_To do_
Reply with one number only: the count of lines below that contain the word "inflight".

_Data extract_
/-! ### The loss of the link -/

/-- A feed loses its UP link by silence or by the fall of the filtered PEER_PRESENT level: the link is in TRAINING, every frame of window
and queue is withdrawn, buffers are dropped, every overlay entry is FLUSHING, each segment that a frame, record, buffer or entry stood for
is DIRTY, and the session is SUSPENDED, but in BRINGUP, with its resume kind, its hold timer and a handover still pending. That the
first TRAIN is due also while the filtered PEER_PRESENT level is low is the model's choice (log 50). -/
def Obligations.LinkLossAtTheFeed : Prop :=
  ∀ (c : Instr) (s : State), s.live = true → s.inFeed = true → s.link.state = .up → feedState s.session.state = true →
    c = .silenceTimeout ∨ (c = .peerPresentFiltered ∧ s.chassis.peerRaw = false ∧ s.chassis.peerFiltered = true) →
    let frames := s.feed.window.map Prod.snd ++ s.feed.queue
    let entry := fun n => ∃ e ∈ s.freeze.entries, segmentOf e.addr = n
    let inBuf := fun n => (∃ b, s.walker.buf0 = some b ∧ b.segment = n) ∨ (∃ b, s.walker.buf1 = some b ∧ b.segment = n)
    ∃ t, exec c s = .next t ∧ t.link.state = .training ∧ t.link.confirmed = false ∧ t.link.lanes = 0 ∧ t.link.numbering = false
      ∧ t.link.silence = 0 ∧ t.link.trainDue = true
      ∧ t.feed.queue = [] ∧ t.feed.window = [] ∧ t.feed.rewound = none ∧ t.feed.sentTotal = 0 ∧ t.feed.freedTotal = 0
      ∧ t.feed.instepWaiting = false ∧ t.walker.buf0 = none ∧ t.walker.buf1 = none
      ∧ t.freeze.entries = s.freeze.entries.map (fun e => { e with flushing := true })
      ∧ (∀ n, (s.map.get n = .inflight ∧ (hasSeg frames n = true ∨ hasRecord frames n = true ∨ entry n))
            ∨ (s.map.get n = .clean ∧ (hasRecord frames n = true ∨ entry n)) ∨ (s.map.get n = .opened ∧ (inBuf n ∨ entry n)) →
          t.map.get n = .dirty)
      ∧ (∀ n, ¬ ((s.map.get n = .inflight ∧ (hasSeg frames n = true ∨ hasRecord frames n = true ∨ entry n))
            ∨ (s.map.get n = .clean ∧ (hasRecord frames n = true ∨ entry n)) ∨ (s.map.get n = .opened ∧ (inBuf n ∨ entry n))) →
          t.map.get n = s.map.get n)
      ∧ (s.session.state = .bringup → t.session.state = .bringup)
      ∧ (s.session.state ≠ .bringup → t.session.state = .suspended)
      ∧ (s.session.state ≠ .bringup → s.session.state ≠ .suspended →
          t.session.hold = some 0 ∧ t.session.stalePending = false ∧ t.session.retiredStep = .stale ∧ t.freeze.timer = none
            ∧ t.session.resumeKind = (if s.session.state = .install then .fresh else .resume))
      ∧ (t.session.handoverPending = true ↔ s.session.handoverPending = true ∨ s.session.state = .handover)
      ∧ t.faults = s.faults ∧ t.regions = s.regions ∧ t.review.throttle = s.review.throttle
      ∧ (c = .peerPresentFiltered → t.chassis.peerFiltered = false ∧ t.notices.line.pending = true)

_Response to the exercise_
2